第六章 类变量解析
类变量解析
- Java类变量解析的原理
- 计算机基础——偏移量与内存对齐
- Java类与字段的对齐与补白
- Java字段的继承机制
- 使用HSDB查看运行时的Java类结构
类变量解析
在ClassFileParser::parseClassFile()函数中,解析完常量池、父类和接口后,接着编调用parse_fields()函数解析类变量信息:
// Fields (offsets are filled in later)
FieldAllocationCount fac;
objArrayHandle fields_annotations;
typeArrayHandle fields = parse_fields(class_name, cp, access_flags.is_interface(), &fac, &fields_annotations,
&java_fields_count,
CHECK_(nullHandle));
FieldAllocationCount的声明如下:
class FieldAllocationCount: public ResourceObj {
public:
u2 count[MAX_FIELD_ALLOCATION_TYPE];
FieldAllocationCount() {
for (int i = 0; i < MAX_FIELD_ALLOCATION_TYPE; i++) {
count[i] = 0;
}
}
FieldAllocationType update(bool is_static, BasicType type) {
FieldAllocationType atype = basic_type_to_atype(is_static, type);
// Make sure there is no overflow with injected fields.
assert(count[atype] < 0xFFFF, "More than 65535 fields");
count[atype]++;
return atype;
}
};
FieldAllocationCount主要记录了静态类型变量的数量和非静态类型的变量数量,后面JVM为Java类分配内存空间时,会根据这些变量的数量计算所占内存大小。下面我们看JVM对Java类域变量的具体解析逻辑:
typeArrayHandle ClassFileParser::parse_fields(Symbol* class_name,
constantPoolHandle cp, bool is_interface,
FieldAllocationCount *fac,
objArrayHandle* fields_annotations,
u2* java_fields_count_ptr, TRAPS) {
ClassFileStream* cfs = stream();
typeArrayHandle nullHandle;
cfs->guarantee_more(2, CHECK_(nullHandle)); // length,获取Java类域变量的数量
u2 length = cfs->get_u2_fast();
*java_fields_count_ptr = length;
int num_injected = 0;
InjectedField* injected = JavaClasses::get_injected(class_name, &num_injected);
// Tuples of shorts [access, name index, sig index, initial value index, byte offset, generic signature index]
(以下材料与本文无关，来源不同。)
/-- The end that a summary brings is the same, but for the counts, with the chunk's work counted or not. -/
theorem chunked_summary (h : s.TblRuns i) (n : Nat) : (((s.chunked i n).engErr .tbl i 4).finish .tbl i 0x10).uncounted =
    ((((s.stage i (s.engine .tbl i).tblHead).onHead .tbl i (Head.stamped s.stamp)).engErr .tbl i 4).finish .tbl i 0x10).uncounted := by
  obtain ⟨f, hf⟩ := chunked_onSco s i n
  obtain ⟨hpoison, hupset⟩ := stage_clean i (s.engine .tbl i).tblHead h.poison h.upset
  rw [hf, engErr_onSco]
  generalize hy : (s.stage i (s.engine .tbl i).tblHead).onHead .tbl i (Head.stamped s.stamp) = y
  have hmem : (y.engErr .tbl i 4).mem = (s.stage i (s.engine .tbl i).tblHead).mem := by
    rw [(State.engErr_logs .tbl i 4 y).fields.2.1, ← hy]
    rfl
  exact finish_onSco f _ .tbl i 0x10 (hmem ▸ hpoison) (hmem ▸ hupset)

theorem chunkConsume_completes (h : s.TblRuns i) {c : Nat} (hm : (s.engine .tbl i).tblHead.pipMode = 2) (hc : s.nextChunk i = some c) :
    Completes (.chunkConsume i) s (fun u =>
      ((u.engine .tbl i).head.run.chunks = (s.engine .tbl i).head.run.chunks ++ [c] ∧
        (u.engine .tbl i).head.start = some ((s.engine .tbl i).head.start.getD s.stamp) ∧
        u.hbm.pips = s.hbm.pips ∧ u.mem = (s.stage i (s.engine .tbl i).tblHead).mem ∧ u.cores = s.cores) ∨
      (((s.engine .tbl i).tblHead.needSumA || (s.engine .tbl i).tblHead.needSumB) = true ∧ u.uncounted =
        ((((s.stage i (s.engine .tbl i).tblHead).onHead .tbl i (Head.stamped s.stamp)).engErr .tbl i 4).finish .tbl i 0x10).uncounted)) := by
  obtain ⟨n, sums, fl, hanswers⟩ := chunkConsume_answers h hm hc
  refine ⟨_, hanswers, ?_⟩
  split
  · rename_i hsum
    exact .inr ⟨(Bool.and_eq_true _ _ ▸ hsum).1, chunked_summary h n⟩
  · obtain ⟨hengine, hhbm, hmem, hcores⟩ := chunked_fields s i n
    refine .inl ⟨?_, ?_, congrArg MemUnit.pips hhbm, hmem, hcores⟩
    · rw [State.onHead, State.onEngine_engine _ _ _ _ i.isLt, hengine]
      rfl
    · rw [State.onHead, State.onEngine_engine _ _ _ _ i.isLt, hengine]
      rfl

end Running

/-! ### Tiles (R97, R104, R127) -/

/-- Row `r` of the next tile of a Tableau whose head is `e`, over state `z`. -/
def State.tileRow (z : State) (e : Engine) (r : Nat) : List TblCell :=
  let t := e.tblHead
  let tl := t.tileAt e.head.run.tiles
  (List.range tl.2.2).map (fun q =>
    z.tblCell e.head.snap e.headFlush t (z.rowA e.head.snap e.headFlush t (tl.1.1 + r)) (z.colB e.head.snap e.headFlush t (tl.2.1 + q))
      (if t.pipMode = 2 then some (e.head.run.sums.getD ((tl.1.1 + r) * t.n + (tl.2.1 + q)) {}) else none) (tl.1.1 + r) (tl.2.1 + q))

/-- What row `r` of the next tile writes. -/
def State.tileOut (z : State) (key : BitVec 128) (e : Engine) (r : Nat) : List Byte × List Byte × AFlags :=
  let tl := e.tblHead.tileAt e.head.run.tiles
  rowOutput e.tblHead key e.headFlush (tl.1.1 + r) tl.2.1 ((z.tileRow e r).map (fun c => c.v))

/-- The output stage at one row: its bytes, and its flags beside the head's. -/
def State.tileWrite (z : State) (i : Nat) (e : Engine) (y : State) (r : Nat) : State :=
  let tl := e.tblHead.tileAt e.head.run.tiles
  (y.writeRow e.tblHead (tl.1.1 + r) tl.2.1 (z.tileOut y.eng.key e r)).onHead .tbl i (fun h =>
    { h with flags := h.flags.or ((z.tileOut y.eng.key e r).2.2.or (AFlags.all ((z.tileRow e r).map (fun c => c.fl)))) })

theorem zip_map_self {α β : Type} (g : α → β) (l : List α) : List.zip l (l.map g) = l.map (fun x => (x, g x)) := by
  simpa using List.zip_map' (f := id) (g := g) (l := l)

section Macs

variable (i : Nat) (t : TblDesc) (n : Nat) (z : State)

theorem rowA_macs : (z.macs i t n).rowA = z.rowA := by
  obtain ⟨f, hf⟩ := macs_onSco i t n z
  rw [hf, rowA_onSco]

theorem colB_macs : (z.macs i t n).colB = z.colB := by
  obtain ⟨f, hf⟩ := macs_onSco i t n z
  rw [hf, colB_onSco]

theorem tblCell_macs : (z.macs i t n).tblCell = z.tblCell := by
  obtain ⟨f, hf⟩ := macs_onSco i t n z
  rw [hf, tblCell_onSco]

end Macs

section Tile

variable {s : State} {i : Fin 64}

/-- The next tile's rows are written in order. -/
theorem tblTileOutput_answers (h : s.TblRuns i) (hc : (s.engine .tbl i).tblHead.pipMode = 2 →
      (s.engine .tbl i).tblHead.pipCount ≤ (s.engine .tbl i).head.run.chunks.length)
    (ht : (s.engine .tbl i).head.run.tiles < (s.engine .tbl i).tblHead.tiles) :
    let e := s.engine .tbl i
    let z := s.stage i e.tblHead
    ∃ (n : Nat) (sums : List ASum), Answers (exec (.tblTileOutput i) s)
      (((List.range (e.tblHead.tileAt e.head.run.tiles).1.2).foldl (z.tileWrite i e) (z.macs i e.tblHead n)).onHead .tbl i (fun h =>
        { h with run := { h.run with tiles := h.run.tiles + 1, sums } })) := by
  have hready : ¬ ((s.engine .tbl i).head.phase ≠ .running ∨ (!s.pwr.slotOn) = true ∨ s.tblWaits i = true ∨
      (s.engine .tbl i).head.run.tiles ≥ (s.engine .tbl i).tblHead.tiles ∨
      ((s.engine .tbl i).tblHead.pipMode = 2 ∧ (s.engine .tbl i).head.run.chunks.length < (s.engine .tbl i).tblHead.pipCount)) := by
    simp only [h.phase, h.slot, h.waits, not_or, not_and, Nat.not_lt]
    exact ⟨fun hp => hp rfl, Bool.false_ne_true, Bool.false_ne_true, Nat.not_le_of_lt ht, hc⟩
  unfold Answers
  rw [exec_tblTileOutput, execTblTileOutput, inService_next h.serves]
  simp only [if_neg hready, tblCell_macs, rowA_macs, colB_macs, upTo, zip_map_self, List.map_map, List.foldl_map]
  exact ⟨_, _, rfl⟩

end Tile

/-! ### What the output stage leaves alone -/

theorem State.writeMem_layout (a : Nat) (bs : List Byte) (s : State) : (s.writeMem a bs).layout = s.layout := by
  have hdrop (u : State) : (u.pdcDrop a bs.length).layout = u.layout := by
    unfold State.pdcDrop
    split <;> exact State.layout_congr rfl rfl
  unfold State.writeMem
  rw [hdrop, State.onMem_layout, State.freshLines_layout]

theorem State.writeRow_storesTo (t : TblDesc) (i j0 : Nat) (out : List Byte × List Byte × AFlags) (s : State) :
    s.StoresTo (s.writeRow t i j0 out) := by
  unfold State.writeRow
  dsimp only
  split
  · exact (State.writeMem_storesTo ..).trans (State.writeMem_storesTo ..)
  · exact State.writeMem_storesTo ..

/-- States of one memory and layout; the output stage of engine `i` writes the same in both. -/
structure State.TileAs (i : Nat) (u v : State) : Prop where
  mem : u.mem = v.mem
  layout : u.layout = v.layout
  cores : u.cores = v.cores
  key : u.eng.key = v.eng.key
  fifo : (u.engine .tbl i).fifo = (v.engine .tbl i).fifo
  run : (u.engine .tbl i).head.run = (v.engine .tbl i).head.run

/-- A row is written the same, flags of the head beside it or not. -/
theorem State.TileAs.writeRow {i : Nat} {u v : State} (h : u.TileAs i v) (t : TblDesc) (r j0 : Nat) (out : List Byte × List Byte × AFlags)
    (fl : AFlags) : ((u.writeRow t r j0 out).onHead .tbl i (fun h => { h with flags := h.flags.or fl })).TileAs i (v.writeRow t r j0 out) := by
  obtain ⟨hu, hucores, -⟩ := (u.writeRow_storesTo t r j0 out).fields
  obtain ⟨hv, hvcores, -⟩ := (v.writeRow_storesTo t r j0 out).fields
  have hrow : (u.writeRow t r j0 out).mem = (v.writeRow t r j0 out).mem ∧ (u.writeRow t r j0 out).layout = (v.writeRow t r j0 out).layout := by
    have hfirst (a : Nat) (bs : List Byte) : (u.writeMem a bs).mem = (v.writeMem a bs).mem ∧ (u.writeMem a bs).layout = (v.writeMem a bs).layout :=
      ⟨State.writeMem_mem_congr h.mem h.layout a bs, by rw [State.writeMem_layout, State.writeMem_layout, h.layout]⟩
    unfold State.writeRow
    dsimp only
    split
    · exact ⟨State.writeMem_mem_congr (hfirst _ _).1 (hfirst _ _).2 _ _, by simp only [State.writeMem_layout, h.layout]⟩
    · exact hfirst _ _
  have hsame {α : Type} (g : Engine → α) (hg : ∀ e : Engine, g { e with head := { e.head with flags := e.head.flags.or fl } } = g e)
      (huv : g (u.engine .tbl i) = g (v.engine .tbl i)) :
      g (((u.writeRow t r j0 out).onHead .tbl i (fun h => { h with flags := h.flags.or fl })).engine .tbl i) = g ((v.writeRow t r j0 out).engine .tbl i) := by
    rw [State.onHead, State.onEngine_engine_same g hg, State.engine_congr hu, State.engine_congr hv, huv]
  exact ⟨hrow.1, hrow.2, hucores.trans (h.cores.trans hvcores.symm), (congrArg Engines.key hu).trans (h.key.trans (congrArg Engines.key hv).symm),
    hsame Engine.fifo (fun _ => rfl) h.fifo, hsame (fun e => e.head.run) (fun _ => rfl) h.run⟩

/-- Every row of a tile is written as its rule gives it. -/
theorem tileWrite_rows {i : Nat} {e : Engine} {z u : State} (h : u.TileAs i z) (rows : List Nat) :
    let t := e.tblHead
    let tl := t.tileAt e.head.run.tiles
    let v := rows.foldl (fun y r => y.writeRow t (tl.1.1 + r) tl.2.1 (z.tileOut z.eng.key e r)) z
    (rows.foldl (z.tileWrite i e) u).TileAs i v ∧ v.eng = z.eng ∧ v.cores = z.cores := by
  intro t tl v
  refine ⟨(List.foldl_rel (r := fun u v : State => u.TileAs i v ∧ v.eng.key = z.eng.key) ⟨h, rfl⟩ (fun r _ u v ⟨huv, hv⟩ => ?_)).1, ?_⟩
  · have hkey : u.eng.key = z.eng.key := huv.key.trans hv
    refine ⟨?_, ?_⟩
    · unfold State.tileWrite
      rw [hkey]
      exact huv.writeRow ..
    · rw [(State.writeRow_storesTo ..).fields.1, hv]
  · have hstores : z.StoresTo v :=
      foldl_keeps (fun v => z.StoresTo v) _ rows z (State.StoresTo.refl z) (fun v r hv => hv.trans (State.writeRow_storesTo ..))
    exact ⟨hstores.fields.1, hstores.fields.2.1⟩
typeArrayOop new_fields = oopFactory::new_permanent_shortArray((length + num_injected) * FieldInfo::field_slots, CHECK_(nullHandle));
typeArrayHandle fields(THREAD, new_fields);
typeArrayHandle field_annotations;
for (int n = 0; n < length; n++) {
cfs->guarantee_more(8, CHECK_(nullHandle)); // access_flags, name_index, descriptor_index, attributes_count
//读取变量访问表示,如private|public等
AccessFlags access_flags;
jint flags = cfs->get_u2_fast() & JVM_RECOGNIZED_FIELD_MODIFIERS;
verify_legal_field_modifiers(flags, is_interface, CHECK_(nullHandle));
access_flags.set_flags(flags);
//读取变量名称索引
u2 name_index = cfs->get_u2_fast();
int cp_size = cp->length();
check_property(
valid_cp_range(name_index, cp_size) && cp->tag_at(name_index).is_utf8(),
"Invalid constant pool index %u for field name in class file %s",
name_index, CHECK_(nullHandle));
Symbol* name = cp->symbol_at(name_index);
verify_legal_field_name(name, CHECK_(nullHandle));
//读取类型索引
u2 signature_index = cfs->get_u2_fast();
check_property(
valid_cp_range(signature_index, cp_size) &&
cp->tag_at(signature_index).is_utf8(),
"Invalid constant pool index %u for field signature in class file %s",
signature_index, CHECK_(nullHandle));
Symbol* sig = cp->symbol_at(signature_index);
verify_legal_field_signature(name, sig, CHECK_(nullHandle));
u2 constantvalue_index = 0;
bool is_synthetic = false;
u2 generic_signature_index = 0;
bool is_static = access_flags.is_static();
//读取变量属性
u2 attributes_count = cfs->get_u2_fast();
if (attributes_count > 0) {
parse_field_attributes(cp, attributes_count, is_static, signature_index,
&constantvalue_index, &is_synthetic,
&generic_signature_index, &field_annotations,
CHECK_(nullHandle));
if (field_annotations.not_null()) {
if (fields_annotations->is_null()) {
objArrayOop md = oopFactory::new_system_objArray(length, CHECK_(nullHandle));
*fields_annotations = objArrayHandle(THREAD, md);
}
(*fields_annotations)->obj_at_put(n, field_annotations());
}
if (is_synthetic) {
access_flags.set_is_synthetic();
}
}
FieldInfo* field = FieldInfo::from_field_array(fields(), n);
field->initialize(access_flags.as_short(),
name_index,
signature_index,
constantvalue_index,
generic_signature_index,
0);
//判断变量属性
BasicType type = cp->basic_type_for_signature_at(signature_index);
// Remember how many oops we encountered and compute allocation type
FieldAllocationType atype = fac->update(is_static, type);
// The correct offset is computed later (all oop fields will be located together)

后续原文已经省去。